Neuron Network
Model
Contents
This model is built to select neurons which may have signal connections with AWA and AWB and to determine the specific promoters to express gene in them.
After we successfully integrated ord-10::CoChR::GEM-GECO::mCherry and str-1::Chrimson::GEM-GECO::GFP fusion genes in C. elegans(Caenorhabditis elegans) respectively, we can train worms by stimulating neurons AWA and AWB. After that, we hope to focus on the neuron network change due to new learning behaviors.
To achieve that, GEM-GECO, as calcium indicator, will also express in the downstream neurons of AWA AWB. We use our optical platform to receive the output signal of GEM-GECO when the neurons are activated. We expect to witness that for example, after worms are trained to be addicted with alcohol, the neuronal activation pattern surrounding the AWA AWB neuron will also change. New signal connection pathway may be built among neurons.
Firstly, we assume that the strength of a connection is positively correlated with the number of synapses, including synaptic outputs from any group of presynaptic neurons in the network should represent more than 10% of the total synaptic outputs of the presynaptic neurons and synaptic inputs to any group of postsynaptic neurons in the network should represent more than 10% of the synaptic inputs of the postsynaptic neurons.
2 steps are considered to design the further experiment:
- Select the neurons that are strongly connected with AWA AWB.
- Select specific promoters to express GEM-GECO in the neurons.
Determining the Connection Strength among Neurons
Firstly, we assume that the strength of a connection between neurons is positively correlated with the number of synapses. It includes synaptic outputs from any group of presynaptic neurons in the network should represent more than 10% of the total synaptic outputs of the presynaptic neurons and synaptic inputs to any group of postsynaptic neurons in the network should represent more than 10% of the synaptic inputs of the postsynaptic neurons(Figure 2.)[1].
Determining the Promoters
After getting a collection of potential downstream neurons, we need to determine which promoter to use. There are the basic requirements:
- The selected neurons cannot be too closed to each other. Thus we can distinguish each of them under microscope.
- AIA, AIY, AVA are the three neurons indicated to play important roles in worms movement [1,2,3], so they are prior to choose.
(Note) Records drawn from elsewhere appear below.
/-- A port that the reset of its only hearth has cleared starts again at that hearth's step 6: point 1 as after an enable, and the
activation steps of R154. -/
def State.restartPort (s : State) (n : Port) : State :=
  ((s.modPol n fun p => { p with safeHeld := s.heldBy .portSafe n.val }).enablePort n).lexActivatePort n

/-- What a hearth's reset leaves of the scheduler's ring, committed levels and queue (R302): nothing where it runs every port, and in Split
nothing of its own ports; a local prediction stays in the other hearth's ring. -/
def Draught.afterReset (d : Draught) (mode : HMode) (h : Hth) (own : List Port) : Draught :=
  if own.isEmpty then d
  else if mode = .split then
    { d with preds := (d.preds.filter fun p => !(own.any fun n => p.consumer = n.val) && p.only ≠ some h).map fun p => { p with only := some h.other } }
  else Draught.empty

/-- The ports of a reset hearth where its self-check has failed (R57): in Split they stay disabled, in Solo the other hearth is tried, and
where none passes the device is held. -/
def State.resetFailed (s : State) (h : Hth) (own enabled : List Port) (passOther : Bool) : State :=
  if own.isEmpty then s
  else match s.hearths.mode with
    | .split => ({ s.setRole h .fenced with hearths := { (s.setRole h .fenced).hearths with startFence := true } } : State).roleBump
    | .mirror => s.heldEnter
    | .solo =>
      if passOther then
        let t := ((((s.setRole h .off).setRole h.other .solo).setRail h 0).setRail h.other 18).roleBump
        let t : State := { t with hearths := { t.hearths with startFence := true } }
        enabled.foldl State.restartPort (t.resetHearthContent h.other true)
      else (s.selfcheckFail h.other).heldEnter

/-- The reset of a hearth whose ports, if it has any, no other runs (R353): they first take the port safe state; then what it holds is
reset, and where it passes its self-check its ports start again. -/
def State.soleReset (s : State) (h : Hth) (pass passOther : Bool) : State :=
  let own := (List.finRange 8).filter fun n => s.onlyRuns h n && s.role h ≠ .fenced
  let enabled := own.filter fun n => s.get (F.POL_STATUS_typec n) ≠ 0
  let t := own.foldl State.portSafe s
  let t := t.resetHearthContent h pass
  let t := own.foldl State.resetPortHidden t
  let t : State := { t with draught := t.draught.afterReset s.hearths.mode h own }
  if pass then enabled.foldl State.restartPort t else t.resetFailed h own enabled passOther

/-- A hearth runs every port. -/
def State.runsAll (s : State) (h : Hth) : Bool := (List.finRange 8).all (s.driver · = h) && [Role.solo, .active].contains (s.role h)

/-- ALIVE where no other hearth runs every port (Table 3.7): held at its last level until the hearth that is reset completes step 6, in at
most the 440 µs that Table 3.5 gives steps 5 and 6, and for good where it does not complete it. -/
def State.aliveHold (s : State) (done : Bool) : State :=
  if done then
    { s with
      fresh := s.fresh + 1
      ember := { s.ember with aliveHeld := min (Config.resetTicks s.fresh) (s.us 440) } }
  else { s with ember := { s.ember with aliveOn := false } }

/-- A hearth reset (R353): in Mirror with the other hearth able to carry the ports it is first fenced, by takeover where it is the
Active one; where it alone runs ports they are made safe. Then its content is reset. `pass` and `passOther` are the outcomes of the
self-checks of step 5, the latter where the other hearth is tried (R57). -/
def State.hearthReset (s : State) (h : Hth) (pass passOther : Bool) : State :=
  if s.role h = .off then s
  else
    let t := s.set F.DEV_RESET_CAUSE_cause 4
    if s.hearths.mode = .mirror ∧ s.fenceAllowed h then ((t.hearthLossBy h .host 10 0 1).resetHearthContent h pass).railStart h
    else
      let u := (t.railStart h).soleReset h pass passOther
      if s.runsAll h.other then u else u.aliveHold (pass || passOther && s.hearths.mode = .solo)

/-- HTH reset_a or reset_b (R353): without the key not acted on, with cmd_refused. -/
def State.hearthResetCmd (s : State) (key : Bool) (h : Hth) (pass passOther : Bool) : State :=
  if key then s.hearthReset h pass passOther else s.hthRefuse

/-- A reset bit in a register write, whose self-checks come out as they may. -/
def State.hearthResetBit (s : State) (key : Bool) (h : Hth) : State :=
  ({ s with fresh := s.fresh + 1 } : State).hearthResetCmd key h (Config.selfCheck s.fresh false) (Config.selfCheck s.fresh true)

def execHearthReset (epoch : BitVec 8) (check : HearthCheck) (s : State) : Host.Outcome State Fault Refusal :=
  .next (s.answered 0x0D fun s => s.hthControl epoch fun t key => t.hearthResetCmd key check.hearth check.pass check.passOther)

/-! ### A failed attempt (R356) -/

/-- Roles return to those held before the copy (R356): a re-admitted hearth to Fenced, a mode change to what it found. -/
def State.copyRevert (s : State) : State :=
  match s.hearths.goal with
  | some .readmit => (s.setRole s.hearths.source.other .fenced).roleBump
  | some (.mode _ _) =>
    let changed : Bool := s.hearths.roleA ≠ s.hearths.prevA || s.hearths.roleB ≠ s.hearths.prevB
    let t := (s.setRole .A s.hearths.prevA).setRole .B s.hearths.prevB
    let u := if s.hearths.prevA = .off then t.setRail .A 0 else t
    let u := if s.hearths.prevB = .off then u.setRail .B 0 else u
    if changed then u.roleBump else t
  | none => s

/-- A failed attempt advances attempts and sets copy_restart; it restarts at phase 3 on the next epoch tick. The third gives up: phase 6,
readmit_failed, and the roles return (R356). -/
def State.copyFail (s : State) : State :=
  if s.hearths.goal.isSome ∧ 1 ≤ s.get F.HTH_COPY_STATUS_phase ∧ s.get F.HTH_COPY_STATUS_phase ≤ 4 then
    let a := s.get F.HTH_COPY_STATUS_attempts + 1
    let t := ((s.set F.HTH_COPY_STATUS_attempts a).event F.HTH_EVENT_copy_restart).stop .trial 0
    if 3 ≤ a then
      let t := ((t.set F.HTH_COPY_STATUS_phase 6).event F.HTH_EVENT_readmit_failed).copyRevert
      { t with hearths := { t.hearths with goal := none, wait := .nothing } }
    else { t with hearths := { t.hearths with wait := .restart } }
  else s

/-! ### Known-answer check, fence and power (R350, R352) -/

/-- The known-answer check of a lane of hearth `h` (R350): skipped where the epoch has no idle lane time; a failed one makes the
hearth lose with cause 2, or fails the attempt of a copying hearth (R356). -/
def execKnownAnswerCheck (h : Hth) (idle good : Bool) (s : State) : Host.Outcome State Fault Refusal :=
  .next (
    if !s.powered h then s
    else if !idle then s.bumpSat (F.SELF_kat_skipped h)
    else if good then s
    else
      let t := (s.bumpSat (F.SELF_kat_fail h)).report 0x58 (hthBit h) 0 (2 + hthBit h) 0
      if s.role h = .copying then t.copyFail else t.hearthLoss h .knownAnswer 10 0)

/-! ### The vote on outputs other than those of the loops (R347, R349) -/

/-- Code of a presentation as a hearth commands it. -/
def presCode : Pres → Nat
  | .opened => 0 | .rd => 1 | .rp l => 2 + l.val | .toggle l => 5 + l.val | .ra c => 8 + bn c

/-- The presentation of a code. -/
def presOf (v : Nat) : Pres :=
  if v = 1 then .rd else if 2 ≤ v ∧ v ≤ 4 then .rp (Fin.ofNat 3 (v - 2)) else if 5 ≤ v ∧ v ≤ 7 then .toggle (Fin.ofNat 3 (v - 5))
  else if v = 8 then .ra false else if v = 9 then .ra true else .opened

/-- The value of an output as a sound hearth drives it (R12), by its number in LAST_TAKEOVER: the path-gate, DSCHG, CC and VCONN commands
captured last, the BMC transmitter and the SBU reference, the feed request, the rail target, and the report of this tick. -/
def State.outputValue (s : State) (o : Fin 11) (n : Port) : Nat :=
  let c := s.boundary.ports.get n
  match o.val with
  | 2 => bn c.close
  | 3 => bn c.dschg
  | 4 => presCode c.pres + 16 * bn c.vconn
  | 5 => bn c.bmc
  | 6 => bn (s.refDrive n)
  | 7 => s.feeds.planned
  | 8 => match s.driver n with | .A => s.boundary.railA | .B => s.boundary.railB
  | 9 => match (s.flue.rails.filter fun r => r.tick = s.tbase.toNat && r.master = 2 + hthBit (s.driver n)).getLast? with
    | some r => r.source + 256 * r.unit
    | none => 0
  | _ => 0

/-- A value of the Active hearth that differs is captured as any other: the command it stands for takes effect (R349). What is on the BMC and
SBU lines on a tick no register holds. -/
def State.outputApply (s : State) (o : Fin 11) (n : Port) (v : Nat) : State :=
  match o.val with
  | 2 => if bitOf v 0 then s.closePath n (!s.flag (F.POL_STATUS_power_role n)) else s.openPath n
  | 3 => if bitOf v 0 then s.dschgOn n else s.dschgOff n
  | 4 =>
    let t := s.present n (presOf (v % 16))
    if bitOf v 4 then t.vconnOn n else t.vconnOff n
  | 7 => if v < 4 then s.feedRequest (Fin.ofNat 4 v) else s.noticeDrop
  | 8 => s.railOrder (s.driver n) (min 18 v)
  | 9 => if v = 0 then s else s.report (v % 256) (v / 256 % 256) 0 (2 + hthBit (s.driver n)) 0
  | _ => s

/-- A copied hearth is on trial with a port (R355, R356): the hearth that computes the port's outputs beside the one that drives it. -/
def State.trialHearth (s : State) (n : Port) : Option Hth :=
  if s.get F.HTH_COPY_STATUS_phase = 4 ∧ s.hearths.wait = .nothing then
    match s.hearths.goal, s.hearths.mode with
    | none, _ => none
    | some (.mode .mirror _), .split => some (s.driver n).other
    | some (.mode .solo x), .split => if s.driver n = x then none else some x
    | some _, _ => some s.hearths.source.other
  else none

/-- The voter's decision on an output that hearth `h` drives with value `v` on this tick, every bit compared (R347, R349): in Mirror with an
Active and a Shadow the Shadow loses with cause 6 and the Active's value is applied. A hearth that has already lost on this tick is Fenced by
now, and its value reaches nothing: it is the loser, and no other. A hearth on trial with the port fails the attempt (R356). The same holds of
what the boundary writes into Ember SRAM: it is written once, as the winner has it. -/
def State.outputVote (s : State) (h : Hth) (o : Fin 11) (n : Port) (v : Nat) : State :=
  if v = s.outputValue o n then s
  else if s.trialHearth n = some h then s.copyFail
  else if s.hearths.mode = .mirror ∧ s.role h = .shadow then s.hearthLoss h .unresolved o.val n.val
  else if s.hearths.mode = .mirror ∧ s.role h = .active ∧ s.role h.other = .shadow then
    (s.hearthLoss h.other .unresolved o.val n.val).outputApply o n v
  else s

/-- A hearth is fenced as a loss of the cause given (R351, R352). For an output other than a loop's, cause 6 is the voter's decision on the
value that the hearth drives (R349). -/
def execHearthFence (h : Hth) (cause : LossCause) (output : LostOutput) (port : Port) (s : State) :
    Host.Outcome State Fault Refusal :=
  .next (
    if cause = .unresolved ∧ 2 ≤ output.output.val ∧ output.output.val ≤ 9 then s.outputVote h output.output port output.value.toNat
    else s.hearthLoss h cause output.output.val port.val)

/-- HTH command 4 with the key: the loss of the hearth that arg names, cause 7, or refused (R352). -/
def State.cmdFence (s : State) (key : Bool) (arg : Nat) : State :=
  if arg < 2 ∧ key ∧ s.fenceAllowed (hthOfBit arg) then s.hearthLossBy (hthOfBit arg) .host 10 0 1 else s.hthRefuse

def execHthCmdFence (epoch : BitVec 8) (arg : BitVec 16) (s : State) : Host.Outcome State Fault Refusal :=
  .next (s.answered 0x0D fun s => s.hthControl epoch fun t key => t.cmdFence key arg.toNat)

/-- Switch off the rail of a Fenced hearth; its role stays Fenced (R352). -/
def State.fencePower (s : State) (h : Hth) : State :=
  if s.role h = .fenced ∧ !s.railOff h then
    match h with
    | .A => ({ s with apart := some Logic.empty, hearths := { s.hearths with offA := true } }).set F.HTH_RAIL_code_a 0
    | .B => ({ s with apart := some Logic.empty, hearths := { s.hearths with offB := true } }).set F.HTH_RAIL_code_b 0
  else s

/-- HTH command 3: the Fenced hearth's power goes off at the next epoch tick (R352); refused where none is Fenced. -/
def State.cmdPowerOff (s : State) : State :=
  if s.hearths.roleA = .fenced ∨ s.hearths.roleB = .fenced then
    { s with hearths := { s.hearths with offDue := true, orderTick := some s.tbase.toNat } }
  else s.hthRefuse

def execHthCmdPowerOff (epoch : BitVec 8) (s : State) : Host.Outcome State Fault Refusal :=
  .next (s.answered 0x0D fun s => s.hthControl epoch fun t _ => t.cmdPowerOff)

/-- With VOTE_CFG.fence_off set, or after command 3, a fenced hearth's rail is switched off at the epoch tick (R352). -/
def execFencePowerOff (s : State) : Host.Outcome State Fault Refusal :=
  .next (
    if s.atEpoch ∧ (s.flag F.HTH_VOTE_CFG_fence_off ∨ (s.hearths.offDue ∧ s.hearths.orderTick ≠ some s.tbase.toNat)) then
      let t := (s.fencePower .A).fencePower .B
      { t with hearths := { t.hearths with offDue := false } }
    else s)

/-- HTH command 2: Active and Shadow exchange at the next epoch tick, when neither is degraded (Table 16.8). -/
def State.cmdExchange (s : State) : State :=
  if s.hearths.mode = .mirror ∧ ¬ s.degraded then { s with hearths := { s.hearths with exchange := true } }
  else s.hthRefuse

def execHthCmdExchange (epoch : BitVec 8) (s : State) : Host.Outcome State Fault Refusal :=
  .next (s.answered 0x0D fun s => s.hthControl epoch fun t _ => t.cmdExchange)

/-- The exchange itself, at an epoch tick: the roles change places and HTH.SEQ advances once (R344). -/
def State.exchangeRoles (s : State) : State :=
  if s.hearths.exchange then
    let t : State := { s with hearths := { s.hearths with
      exchange := false, roleA := s.hearths.roleB, roleB := s.hearths.roleA } }
    if s.degraded then { s with hearths := { s.hearths with exchange := false } } else t.roleBump
  else s

/-! ### Re-admission (R354-R357) -/

/-- Bring a hearth up to be copied into: its rail at the source's code, its role Copying (Table 16.5 phase 1). -/
def State.copyBegin (s : State) (goal : CopyGoal) (src : Hth) (phase : Nat) (copying : Bool) : State :=
  let dst := src.other
  let t : State := { s with hearths := { s.hearths with
    goal := some goal, source := src, prevA := s.hearths.roleA, prevB := s.hearths.roleB, wait := .nothing } }
  let t := (t.set F.HTH_COPY_STATUS_phase phase).set F.HTH_COPY_STATUS_attempts 0
  let t := t.set F.HTH_COPY_STATUS_progress 0
  if copying then
    let t : State := match dst with
      | .A => { t with hearths := { t.hearths with offA := false } }
      | .B => { t with hearths := { t.hearths with offB := false } }
    let code := s.railCode src
    ((t.setRole dst .copying).setRail dst code).roleBump
  else t

/-- HTH command 1 (R354): accepted only in Mirror with exactly one hearth Fenced, not busy, outside Kindling and with the key. -/
def State.cmdReadmit (s : State) (key : Bool) : State :=
  let one : Bool := (s.hearths.roleA = .fenced) != (s.hearths.roleB = .fenced)
  if s.hearths.mode = .mirror ∧ one ∧ ¬ s.hthBusy ∧ s.ember.kindling = none ∧ key then s.copyBegin .readmit s.activeHearth 1 true
  else s.hthRefuse

def execHthCmdReadmit (epoch : BitVec 8) (s : State) : Host.Outcome State Fault Refusal :=
  .next (s.answered 0x0D fun s => s.hthControl epoch fun t key => t.cmdReadmit key)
- The selected promoters should be as few as possible to express in neurons as many as possible.
Here are the work flow:
1.Make a table recording the promoter expression location. Data source. The table contains 43 neurons and their promoters
2.Make a table recording the neurons that cannot use the same promoter for they are close to each other. Data source. The table is manually made by evaluating the difficulty to distinguish neurons based on the online 3D model of C. elegans’ neurons (Figure 2.)
3.Write a MATLAB program to search the appropriate promoters based on the table2 and the requirement above 4.Remove the negative result based on table2 (in one column).
5.Print result in a text
Result:
According to our preference of neuron AIA,AIY,AVA, we selected two promoters: cho-1, unc-8.
cho-1 is expressed in AIA, AIY, VB
unc-8 is expressed in ASH, AVB, VB, AVA
Further work
We have constructed plasmids cho-1::GEM-GECO::GFP and unc-8::GEM-GECO::GFP. In the near future, we will demonstrate whether the neuronal connection among these neurons will change after worms get the newly learned behaviors.
References
- ↑ Ha, H., Hendricks, M., Shen, Y., Gabel, C. V., Fangyen, C., & Qin, Y., et al. (2010). Functional organization of a neural network for aversive olfactory learning in caenorhabditis elegans. Neuron, 68(6), 1173-86.